_How to complete this task_
When a line of the entries contains the word "exact", report that line.

_Records supplied_
=======

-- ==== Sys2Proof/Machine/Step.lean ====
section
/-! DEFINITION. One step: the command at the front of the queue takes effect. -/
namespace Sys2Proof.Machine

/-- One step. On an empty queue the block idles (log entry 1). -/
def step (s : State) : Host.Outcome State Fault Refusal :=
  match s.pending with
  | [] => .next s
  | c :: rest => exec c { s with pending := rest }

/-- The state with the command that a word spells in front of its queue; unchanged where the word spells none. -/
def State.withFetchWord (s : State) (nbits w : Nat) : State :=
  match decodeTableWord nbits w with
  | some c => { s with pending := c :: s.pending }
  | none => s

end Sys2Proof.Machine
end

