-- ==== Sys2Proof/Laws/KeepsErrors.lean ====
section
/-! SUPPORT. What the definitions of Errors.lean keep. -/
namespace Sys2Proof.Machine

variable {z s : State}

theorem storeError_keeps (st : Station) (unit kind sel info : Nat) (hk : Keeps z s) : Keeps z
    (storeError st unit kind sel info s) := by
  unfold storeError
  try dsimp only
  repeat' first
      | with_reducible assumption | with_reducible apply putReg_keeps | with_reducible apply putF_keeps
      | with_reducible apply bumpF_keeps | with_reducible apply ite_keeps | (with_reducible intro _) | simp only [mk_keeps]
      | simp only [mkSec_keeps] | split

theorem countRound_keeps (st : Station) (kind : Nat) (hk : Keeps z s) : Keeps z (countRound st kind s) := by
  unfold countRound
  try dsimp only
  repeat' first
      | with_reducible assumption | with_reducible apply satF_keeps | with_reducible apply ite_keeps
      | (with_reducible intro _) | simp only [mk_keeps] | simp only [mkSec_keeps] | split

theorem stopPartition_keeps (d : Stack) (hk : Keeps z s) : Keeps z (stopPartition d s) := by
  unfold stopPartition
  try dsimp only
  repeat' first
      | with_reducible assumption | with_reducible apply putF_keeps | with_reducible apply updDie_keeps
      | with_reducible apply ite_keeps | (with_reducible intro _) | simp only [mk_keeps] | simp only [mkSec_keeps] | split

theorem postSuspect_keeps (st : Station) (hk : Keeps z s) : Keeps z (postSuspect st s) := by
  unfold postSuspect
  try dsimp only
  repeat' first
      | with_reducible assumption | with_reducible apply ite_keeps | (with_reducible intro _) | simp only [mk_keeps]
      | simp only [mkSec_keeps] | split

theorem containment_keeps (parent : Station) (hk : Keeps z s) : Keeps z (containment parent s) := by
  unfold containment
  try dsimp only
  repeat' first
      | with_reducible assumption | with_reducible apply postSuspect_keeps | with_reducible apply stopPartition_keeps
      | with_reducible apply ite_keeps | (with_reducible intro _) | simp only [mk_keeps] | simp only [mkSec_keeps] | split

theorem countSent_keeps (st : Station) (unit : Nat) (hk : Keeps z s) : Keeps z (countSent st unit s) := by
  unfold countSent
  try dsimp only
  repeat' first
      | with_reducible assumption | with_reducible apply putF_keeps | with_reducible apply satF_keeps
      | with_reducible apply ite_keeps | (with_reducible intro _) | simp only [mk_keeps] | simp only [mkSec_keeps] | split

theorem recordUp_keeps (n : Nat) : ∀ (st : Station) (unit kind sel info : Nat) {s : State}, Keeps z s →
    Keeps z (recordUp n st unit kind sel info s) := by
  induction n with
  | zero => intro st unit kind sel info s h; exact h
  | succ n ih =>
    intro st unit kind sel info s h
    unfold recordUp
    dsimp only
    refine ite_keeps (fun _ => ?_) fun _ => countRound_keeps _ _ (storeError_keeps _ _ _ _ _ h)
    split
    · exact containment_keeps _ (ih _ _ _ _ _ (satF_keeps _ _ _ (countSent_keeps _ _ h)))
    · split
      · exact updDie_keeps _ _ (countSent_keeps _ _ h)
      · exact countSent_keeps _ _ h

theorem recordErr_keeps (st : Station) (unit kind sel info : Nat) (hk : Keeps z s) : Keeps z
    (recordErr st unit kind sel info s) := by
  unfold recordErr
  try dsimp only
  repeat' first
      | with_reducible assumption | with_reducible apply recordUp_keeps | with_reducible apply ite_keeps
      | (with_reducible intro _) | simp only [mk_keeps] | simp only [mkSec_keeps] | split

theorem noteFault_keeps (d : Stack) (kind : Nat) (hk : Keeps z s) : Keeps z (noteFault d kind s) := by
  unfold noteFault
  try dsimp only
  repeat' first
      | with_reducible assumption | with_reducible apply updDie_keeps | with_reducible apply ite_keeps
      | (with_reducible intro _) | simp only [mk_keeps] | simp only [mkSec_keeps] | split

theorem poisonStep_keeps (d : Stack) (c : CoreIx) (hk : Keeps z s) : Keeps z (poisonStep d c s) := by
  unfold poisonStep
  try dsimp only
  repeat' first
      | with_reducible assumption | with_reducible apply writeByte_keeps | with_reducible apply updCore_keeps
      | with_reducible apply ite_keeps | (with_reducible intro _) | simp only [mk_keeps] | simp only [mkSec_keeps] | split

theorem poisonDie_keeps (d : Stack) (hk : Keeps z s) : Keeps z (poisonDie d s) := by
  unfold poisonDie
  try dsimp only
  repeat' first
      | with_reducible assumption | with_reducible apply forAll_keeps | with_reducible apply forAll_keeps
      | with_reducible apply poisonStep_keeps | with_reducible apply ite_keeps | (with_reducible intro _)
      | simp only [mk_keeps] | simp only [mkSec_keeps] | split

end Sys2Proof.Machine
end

=======

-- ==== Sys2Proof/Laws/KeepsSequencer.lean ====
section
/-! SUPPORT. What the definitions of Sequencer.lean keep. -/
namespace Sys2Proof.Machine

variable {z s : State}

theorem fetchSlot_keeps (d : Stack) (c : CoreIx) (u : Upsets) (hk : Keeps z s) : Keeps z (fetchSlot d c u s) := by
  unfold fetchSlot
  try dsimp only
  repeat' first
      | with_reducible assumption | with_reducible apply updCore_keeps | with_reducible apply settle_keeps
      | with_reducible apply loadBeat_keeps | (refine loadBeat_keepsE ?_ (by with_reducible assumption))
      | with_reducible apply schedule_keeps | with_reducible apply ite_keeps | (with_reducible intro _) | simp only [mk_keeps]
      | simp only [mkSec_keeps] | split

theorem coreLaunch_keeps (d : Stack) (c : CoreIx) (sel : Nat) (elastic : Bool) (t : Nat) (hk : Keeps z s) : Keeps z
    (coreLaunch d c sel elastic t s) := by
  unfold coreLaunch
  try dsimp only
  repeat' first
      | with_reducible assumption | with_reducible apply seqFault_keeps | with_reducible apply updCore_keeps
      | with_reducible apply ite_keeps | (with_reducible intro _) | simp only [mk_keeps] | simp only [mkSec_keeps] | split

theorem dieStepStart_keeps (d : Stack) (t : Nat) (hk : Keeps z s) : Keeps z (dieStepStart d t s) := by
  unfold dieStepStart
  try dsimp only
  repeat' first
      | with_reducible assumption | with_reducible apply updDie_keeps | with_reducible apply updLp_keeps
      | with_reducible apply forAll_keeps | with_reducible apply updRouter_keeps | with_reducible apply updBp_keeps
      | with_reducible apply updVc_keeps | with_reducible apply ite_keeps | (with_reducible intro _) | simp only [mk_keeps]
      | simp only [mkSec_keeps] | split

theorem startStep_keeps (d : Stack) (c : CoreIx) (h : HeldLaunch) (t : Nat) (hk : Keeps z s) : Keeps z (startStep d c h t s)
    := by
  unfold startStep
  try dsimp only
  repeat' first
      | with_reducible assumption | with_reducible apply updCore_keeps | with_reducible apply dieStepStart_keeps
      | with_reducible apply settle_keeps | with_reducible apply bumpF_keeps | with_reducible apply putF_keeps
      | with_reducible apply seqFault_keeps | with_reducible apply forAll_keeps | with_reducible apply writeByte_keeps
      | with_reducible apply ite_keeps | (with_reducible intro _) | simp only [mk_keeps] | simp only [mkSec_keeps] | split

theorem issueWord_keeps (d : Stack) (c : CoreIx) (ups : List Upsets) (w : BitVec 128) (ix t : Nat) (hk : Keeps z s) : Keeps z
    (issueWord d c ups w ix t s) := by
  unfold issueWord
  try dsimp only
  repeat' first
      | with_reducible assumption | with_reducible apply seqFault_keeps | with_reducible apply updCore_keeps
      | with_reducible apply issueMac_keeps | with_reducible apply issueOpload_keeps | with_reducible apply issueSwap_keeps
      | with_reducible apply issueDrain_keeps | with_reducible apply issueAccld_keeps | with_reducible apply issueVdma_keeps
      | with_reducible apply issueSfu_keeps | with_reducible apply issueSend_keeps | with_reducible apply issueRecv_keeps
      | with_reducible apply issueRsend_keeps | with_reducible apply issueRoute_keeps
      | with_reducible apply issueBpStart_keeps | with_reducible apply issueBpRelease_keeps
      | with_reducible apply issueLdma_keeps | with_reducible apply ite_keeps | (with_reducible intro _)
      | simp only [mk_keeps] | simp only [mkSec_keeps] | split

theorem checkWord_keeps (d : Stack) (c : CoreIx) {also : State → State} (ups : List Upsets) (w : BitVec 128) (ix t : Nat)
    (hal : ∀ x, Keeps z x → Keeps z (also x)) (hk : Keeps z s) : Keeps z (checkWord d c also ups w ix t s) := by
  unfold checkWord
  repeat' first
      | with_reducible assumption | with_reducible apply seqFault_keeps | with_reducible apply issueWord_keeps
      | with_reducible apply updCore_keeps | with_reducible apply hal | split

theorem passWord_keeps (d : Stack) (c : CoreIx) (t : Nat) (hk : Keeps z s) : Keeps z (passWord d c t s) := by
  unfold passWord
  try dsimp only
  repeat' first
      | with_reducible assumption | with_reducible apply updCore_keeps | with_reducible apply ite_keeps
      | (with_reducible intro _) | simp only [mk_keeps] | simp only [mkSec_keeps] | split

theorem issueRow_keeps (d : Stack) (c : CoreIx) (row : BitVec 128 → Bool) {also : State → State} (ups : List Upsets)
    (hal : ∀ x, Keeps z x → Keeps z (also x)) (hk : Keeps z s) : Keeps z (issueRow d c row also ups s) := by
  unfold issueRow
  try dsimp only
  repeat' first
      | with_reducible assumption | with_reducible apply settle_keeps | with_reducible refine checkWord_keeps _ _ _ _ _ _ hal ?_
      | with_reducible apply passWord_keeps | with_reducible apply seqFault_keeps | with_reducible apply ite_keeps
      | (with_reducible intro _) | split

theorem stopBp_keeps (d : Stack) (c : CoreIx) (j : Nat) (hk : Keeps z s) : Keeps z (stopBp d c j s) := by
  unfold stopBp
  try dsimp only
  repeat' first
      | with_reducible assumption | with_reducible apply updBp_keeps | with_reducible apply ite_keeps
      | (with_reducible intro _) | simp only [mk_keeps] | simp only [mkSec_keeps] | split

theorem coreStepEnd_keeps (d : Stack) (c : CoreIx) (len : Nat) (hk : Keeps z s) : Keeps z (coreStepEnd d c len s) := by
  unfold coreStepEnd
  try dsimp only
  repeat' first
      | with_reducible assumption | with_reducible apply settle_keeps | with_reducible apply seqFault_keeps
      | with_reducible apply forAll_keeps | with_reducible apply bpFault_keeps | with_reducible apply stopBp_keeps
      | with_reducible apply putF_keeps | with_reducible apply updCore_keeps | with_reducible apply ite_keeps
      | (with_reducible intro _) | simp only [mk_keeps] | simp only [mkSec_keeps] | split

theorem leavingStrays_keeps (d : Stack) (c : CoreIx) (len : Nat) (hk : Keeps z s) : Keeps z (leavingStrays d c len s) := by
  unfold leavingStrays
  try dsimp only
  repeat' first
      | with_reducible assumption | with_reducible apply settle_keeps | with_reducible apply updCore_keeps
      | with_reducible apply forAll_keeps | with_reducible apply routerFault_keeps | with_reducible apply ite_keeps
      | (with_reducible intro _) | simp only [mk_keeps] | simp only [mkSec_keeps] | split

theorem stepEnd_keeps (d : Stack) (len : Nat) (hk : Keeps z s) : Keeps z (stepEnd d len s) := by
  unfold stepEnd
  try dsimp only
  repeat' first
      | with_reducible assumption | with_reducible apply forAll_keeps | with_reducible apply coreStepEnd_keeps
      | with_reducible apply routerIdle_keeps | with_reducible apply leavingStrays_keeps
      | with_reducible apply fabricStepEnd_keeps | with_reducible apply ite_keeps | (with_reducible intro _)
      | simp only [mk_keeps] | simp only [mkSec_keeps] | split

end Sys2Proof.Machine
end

=======

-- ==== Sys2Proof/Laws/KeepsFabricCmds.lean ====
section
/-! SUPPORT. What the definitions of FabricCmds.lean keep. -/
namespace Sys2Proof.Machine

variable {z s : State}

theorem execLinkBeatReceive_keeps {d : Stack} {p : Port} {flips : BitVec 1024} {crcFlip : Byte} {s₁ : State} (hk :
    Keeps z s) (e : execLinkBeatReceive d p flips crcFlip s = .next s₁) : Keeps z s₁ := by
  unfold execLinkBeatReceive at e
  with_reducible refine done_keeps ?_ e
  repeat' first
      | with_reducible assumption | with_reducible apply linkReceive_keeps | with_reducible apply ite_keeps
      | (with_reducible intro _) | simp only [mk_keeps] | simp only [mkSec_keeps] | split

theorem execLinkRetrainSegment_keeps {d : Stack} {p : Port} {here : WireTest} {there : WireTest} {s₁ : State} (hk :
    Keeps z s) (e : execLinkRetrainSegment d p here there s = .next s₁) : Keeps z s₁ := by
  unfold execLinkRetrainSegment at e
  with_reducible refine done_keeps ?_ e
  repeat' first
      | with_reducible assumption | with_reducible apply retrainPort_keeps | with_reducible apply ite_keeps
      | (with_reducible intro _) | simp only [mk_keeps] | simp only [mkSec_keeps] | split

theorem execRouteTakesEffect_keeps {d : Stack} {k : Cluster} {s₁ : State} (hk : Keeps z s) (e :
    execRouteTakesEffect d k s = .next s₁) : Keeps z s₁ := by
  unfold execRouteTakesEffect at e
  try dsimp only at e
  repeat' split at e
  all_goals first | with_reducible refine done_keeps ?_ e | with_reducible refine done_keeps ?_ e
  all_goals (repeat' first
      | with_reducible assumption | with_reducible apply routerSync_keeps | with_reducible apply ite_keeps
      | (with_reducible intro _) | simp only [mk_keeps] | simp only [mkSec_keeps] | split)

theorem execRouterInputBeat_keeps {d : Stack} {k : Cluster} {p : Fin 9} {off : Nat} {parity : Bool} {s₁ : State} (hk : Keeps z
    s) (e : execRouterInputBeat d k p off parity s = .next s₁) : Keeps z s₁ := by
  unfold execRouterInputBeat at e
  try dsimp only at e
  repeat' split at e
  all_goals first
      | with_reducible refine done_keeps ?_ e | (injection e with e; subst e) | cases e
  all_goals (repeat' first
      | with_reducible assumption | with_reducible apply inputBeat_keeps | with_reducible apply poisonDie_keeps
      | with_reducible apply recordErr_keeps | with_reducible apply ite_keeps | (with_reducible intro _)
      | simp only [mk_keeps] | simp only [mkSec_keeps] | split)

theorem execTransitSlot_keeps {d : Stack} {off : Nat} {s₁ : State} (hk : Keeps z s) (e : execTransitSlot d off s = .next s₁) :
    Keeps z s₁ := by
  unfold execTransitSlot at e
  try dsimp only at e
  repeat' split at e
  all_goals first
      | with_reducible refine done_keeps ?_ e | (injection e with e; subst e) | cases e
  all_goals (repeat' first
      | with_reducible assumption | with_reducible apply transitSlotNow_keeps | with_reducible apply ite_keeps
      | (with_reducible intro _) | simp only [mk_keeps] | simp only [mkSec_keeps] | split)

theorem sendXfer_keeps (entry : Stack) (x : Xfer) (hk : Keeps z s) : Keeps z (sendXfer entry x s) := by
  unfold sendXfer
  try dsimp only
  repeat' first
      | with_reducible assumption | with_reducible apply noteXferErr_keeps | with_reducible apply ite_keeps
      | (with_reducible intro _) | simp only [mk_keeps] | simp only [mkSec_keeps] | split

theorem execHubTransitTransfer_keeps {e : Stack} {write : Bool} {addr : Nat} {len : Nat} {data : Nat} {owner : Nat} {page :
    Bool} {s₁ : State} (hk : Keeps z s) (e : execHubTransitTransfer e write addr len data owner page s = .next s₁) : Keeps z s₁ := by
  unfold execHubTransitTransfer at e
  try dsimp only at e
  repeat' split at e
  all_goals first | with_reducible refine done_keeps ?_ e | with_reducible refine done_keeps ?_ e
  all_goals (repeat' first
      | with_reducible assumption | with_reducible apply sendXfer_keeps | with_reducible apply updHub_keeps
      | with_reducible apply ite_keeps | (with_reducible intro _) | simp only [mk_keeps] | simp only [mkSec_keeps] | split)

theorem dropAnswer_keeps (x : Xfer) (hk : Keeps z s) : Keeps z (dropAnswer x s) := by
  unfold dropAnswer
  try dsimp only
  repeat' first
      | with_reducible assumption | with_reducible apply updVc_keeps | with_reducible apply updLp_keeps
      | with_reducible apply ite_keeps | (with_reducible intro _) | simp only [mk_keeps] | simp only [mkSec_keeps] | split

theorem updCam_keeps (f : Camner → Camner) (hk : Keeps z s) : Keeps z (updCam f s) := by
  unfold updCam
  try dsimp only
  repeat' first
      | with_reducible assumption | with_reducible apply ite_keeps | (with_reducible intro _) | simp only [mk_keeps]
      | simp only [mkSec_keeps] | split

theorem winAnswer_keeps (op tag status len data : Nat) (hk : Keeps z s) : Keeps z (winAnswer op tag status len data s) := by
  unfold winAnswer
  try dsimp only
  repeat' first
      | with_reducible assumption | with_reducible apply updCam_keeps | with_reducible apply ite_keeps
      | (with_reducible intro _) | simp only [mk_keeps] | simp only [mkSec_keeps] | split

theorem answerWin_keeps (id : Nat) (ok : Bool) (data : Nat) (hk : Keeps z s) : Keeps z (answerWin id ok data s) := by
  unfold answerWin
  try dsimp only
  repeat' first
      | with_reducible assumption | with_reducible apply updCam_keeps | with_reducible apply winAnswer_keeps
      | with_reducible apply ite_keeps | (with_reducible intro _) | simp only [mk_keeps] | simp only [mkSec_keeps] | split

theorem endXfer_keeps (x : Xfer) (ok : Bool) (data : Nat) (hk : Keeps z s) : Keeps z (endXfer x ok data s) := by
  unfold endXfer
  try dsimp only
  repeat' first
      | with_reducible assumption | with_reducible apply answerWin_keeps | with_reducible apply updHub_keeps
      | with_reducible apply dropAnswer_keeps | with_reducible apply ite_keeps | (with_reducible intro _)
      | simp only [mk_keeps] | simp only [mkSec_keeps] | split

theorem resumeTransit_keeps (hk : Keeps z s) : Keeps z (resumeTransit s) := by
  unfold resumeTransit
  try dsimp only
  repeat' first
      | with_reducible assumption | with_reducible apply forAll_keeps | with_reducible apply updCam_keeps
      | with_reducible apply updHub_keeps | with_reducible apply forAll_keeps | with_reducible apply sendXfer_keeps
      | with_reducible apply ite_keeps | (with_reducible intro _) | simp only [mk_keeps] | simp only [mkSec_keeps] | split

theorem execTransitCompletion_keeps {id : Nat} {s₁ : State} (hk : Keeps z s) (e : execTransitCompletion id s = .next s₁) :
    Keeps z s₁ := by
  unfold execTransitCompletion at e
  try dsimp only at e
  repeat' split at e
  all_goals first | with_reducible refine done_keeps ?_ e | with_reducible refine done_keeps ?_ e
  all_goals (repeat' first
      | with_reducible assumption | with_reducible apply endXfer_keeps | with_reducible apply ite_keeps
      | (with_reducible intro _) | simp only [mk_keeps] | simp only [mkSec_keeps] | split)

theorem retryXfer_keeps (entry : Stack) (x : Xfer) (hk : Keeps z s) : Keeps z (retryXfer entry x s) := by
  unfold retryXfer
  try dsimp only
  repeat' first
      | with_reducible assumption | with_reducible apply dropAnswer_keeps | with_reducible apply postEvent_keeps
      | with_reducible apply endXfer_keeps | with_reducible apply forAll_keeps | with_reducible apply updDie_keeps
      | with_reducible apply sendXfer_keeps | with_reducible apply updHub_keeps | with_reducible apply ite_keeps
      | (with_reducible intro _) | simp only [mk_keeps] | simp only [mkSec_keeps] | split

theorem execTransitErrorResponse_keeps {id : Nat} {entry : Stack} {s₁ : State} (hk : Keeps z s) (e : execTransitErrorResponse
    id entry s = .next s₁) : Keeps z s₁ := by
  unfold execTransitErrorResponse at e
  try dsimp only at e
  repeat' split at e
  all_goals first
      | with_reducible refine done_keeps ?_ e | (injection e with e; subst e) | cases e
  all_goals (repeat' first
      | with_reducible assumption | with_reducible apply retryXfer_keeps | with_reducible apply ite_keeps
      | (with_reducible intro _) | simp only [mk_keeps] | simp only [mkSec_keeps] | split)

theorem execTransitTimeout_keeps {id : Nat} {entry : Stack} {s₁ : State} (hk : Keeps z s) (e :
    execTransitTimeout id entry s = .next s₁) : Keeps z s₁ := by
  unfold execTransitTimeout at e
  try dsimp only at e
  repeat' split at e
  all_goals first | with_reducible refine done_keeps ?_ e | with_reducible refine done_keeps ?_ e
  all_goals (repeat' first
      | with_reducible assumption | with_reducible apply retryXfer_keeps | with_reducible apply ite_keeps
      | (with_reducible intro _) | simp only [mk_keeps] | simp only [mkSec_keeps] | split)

=======

_Output for this exercise_
  | zero => intro st unit kind sel info s h; exact h
    · exact containment_keeps _ (ih _ _ _ _ _ (satF_keeps _ _ _ (countSent_keeps _ _ h)))
      · exact updDie_keeps _ _ (countSent_keeps _ _ h)
      · exact countSent_keeps _ _ h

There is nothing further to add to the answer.